-- ==== Sys2Proof/WellFormed.lean ====
section
/-! DEFINITION. Which operation words are well formed: the predicate `legal` of 30_encoding.md R75 as the rule writes it,
and the seventeen (match, mask) rows of spec/opcode_table.json (R84). A term of `Instr` cannot be ill formed (its operands
have the widths of their fields), so the checks of this file are about words. -/

namespace Sys2Proof

/-- `legal(w)` of 30_encoding.md R75, one line per line of the rule. -/
def legalWord (w : Word) : Bool :=
  (w.extractLsb' 16 2 == 0b00#2 && decide ((w.extractLsb' 12 4).toNat ≤ 0xA) && w.extractLsb' 0 12 == 0x000#12)
  || (w.extractLsb' 16 2 == 0b01#2 && w.extractLsb' 12 4 == 0x1#4 && w.extractLsb' 8 4 == 0x0#4)
  || (w.extractLsb' 16 2 == 0b01#2 && w.extractLsb' 12 4 == 0x2#4 && w.extractLsb' 0 12 == 0x000#12)
  || (w.extractLsb' 16 2 == 0b01#2 && w.extractLsb' 12 4 == 0x3#4 && w.extractLsb' 4 8 == 0x00#8)
  || (w.extractLsb' 16 2 == 0b10#2 && w.extractLsb' 12 4 == 0x1#4 && w.extractLsb' 8 4 == 0x0#4)
  || (w.extractLsb' 16 2 == 0b10#2 && w.extractLsb' 12 4 == 0x2#4 && w.extractLsb' 0 12 == 0x000#12)
  || (w.extractLsb' 16 2 == 0b10#2 && w.extractLsb' 12 4 == 0x3#4 && w.extractLsb' 0 12 == 0x000#12)

/-- One row of the opcode table (30_encoding.md R84): a word matches it when it agrees with `pat` wherever `mask` is 1. -/
structure OpRow where
  mnemonic : String
  pat : Word
  mask : Word
  deriving DecidableEq, Repr

def OpRow.accepts (r : OpRow) (w : Word) : Bool := w &&& r.mask == r.pat

/-- The rows of spec/opcode_table.json, in its order. -/
def opcodeRows : List OpRow :=
  [⟨"NOP", 0x00000#18, 0x3FFFF#18⟩,
   ⟨"POP", 0x01000#18, 0x3FFFF#18⟩,
   ⟨"STATUS", 0x02000#18, 0x3FFFF#18⟩,
   ⟨"CS_BEGIN", 0x03000#18, 0x3FFFF#18⟩,
   ⟨"CS_END", 0x04000#18, 0x3FFFF#18⟩,
   ⟨"INT_ENABLE", 0x05000#18, 0x3FFFF#18⟩,
   ⟨"INT_DISABLE", 0x06000#18, 0x3FFFF#18⟩,
   ⟨"CS_STATUS", 0x07000#18, 0x3FFFF#18⟩,
   ⟨"TICK_READ", 0x08000#18, 0x3FFFF#18⟩,
   ⟨"INIT", 0x09000#18, 0x3FFFF#18⟩,
   ⟨"FAULT_READ", 0x0A000#18, 0x3FFFF#18⟩,
   ⟨"RX_ARRIVE", 0x11000#18, 0x3FF00#18⟩,
   ⟨"TICK_EXPIRE", 0x12000#18, 0x3FFFF#18⟩,
   ⟨"PWR_SET", 0x13000#18, 0x3FFF0#18⟩,
   ⟨"PUSH", 0x21000#18, 0x3FF00#18⟩,
   ⟨"TICK_INC", 0x22000#18, 0x3FFFF#18⟩,
   ⟨"PWR_SERVICE", 0x23000#18, 0x3FFFF#18⟩]

/-- The rows a word matches. -/
def matchingRows (w : Word) : List OpRow := opcodeRows.filter (fun r => r.accepts w)

end Sys2Proof
end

PROBLEM DETAILS: Starting at the first line of the records, print each line exactly, stopping after the line that contains "0x3#4 && w.extractLsb' 0 12 == 0x000#12)".

RESULT OF THE TASK:
-- ==== Sys2Proof/WellFormed.lean ====
section
/-! DEFINITION. Which operation words are well formed: the predicate `legal` of 30_encoding.md R75 as the rule writes it,
and the seventeen (match, mask) rows of spec/opcode_table.json (R84). A term of `Instr` cannot be ill formed (its operands
have the widths of their fields), so the checks of this file are about words. -/

namespace Sys2Proof

/-- `legal(w)` of 30_encoding.md R75, one line per line of the rule. -/
def legalWord (w : Word) : Bool :=
  (w.extractLsb' 16 2 == 0b00#2 && decide ((w.extractLsb' 12 4).toNat ≤ 0xA) && w.extractLsb' 0 12 == 0x000#12)
  || (w.extractLsb' 16 2 == 0b01#2 && w.extractLsb' 12 4 == 0x1#4 && w.extractLsb' 8 4 == 0x0#4)
  || (w.extractLsb' 16 2 == 0b01#2 && w.extractLsb' 12 4 == 0x2#4 && w.extractLsb' 0 12 == 0x000#12)
  || (w.extractLsb' 16 2 == 0b01#2 && w.extractLsb' 12 4 == 0x3#4 && w.extractLsb' 4 8 == 0x00#8)
  || (w.extractLsb' 16 2 == 0b10#2 && w.extractLsb' 12 4 == 0x1#4 && w.extractLsb' 8 4 == 0x0#4)
  || (w.extractLsb' 16 2 == 0b10#2 && w.extractLsb' 12 4 == 0x2#4 && w.extractLsb' 0 12 == 0x000#12)
  || (w.extractLsb' 16 2 == 0b10#2 && w.extractLsb' 12 4 == 0x3#4 && w.extractLsb' 0 12 == 0x000#12)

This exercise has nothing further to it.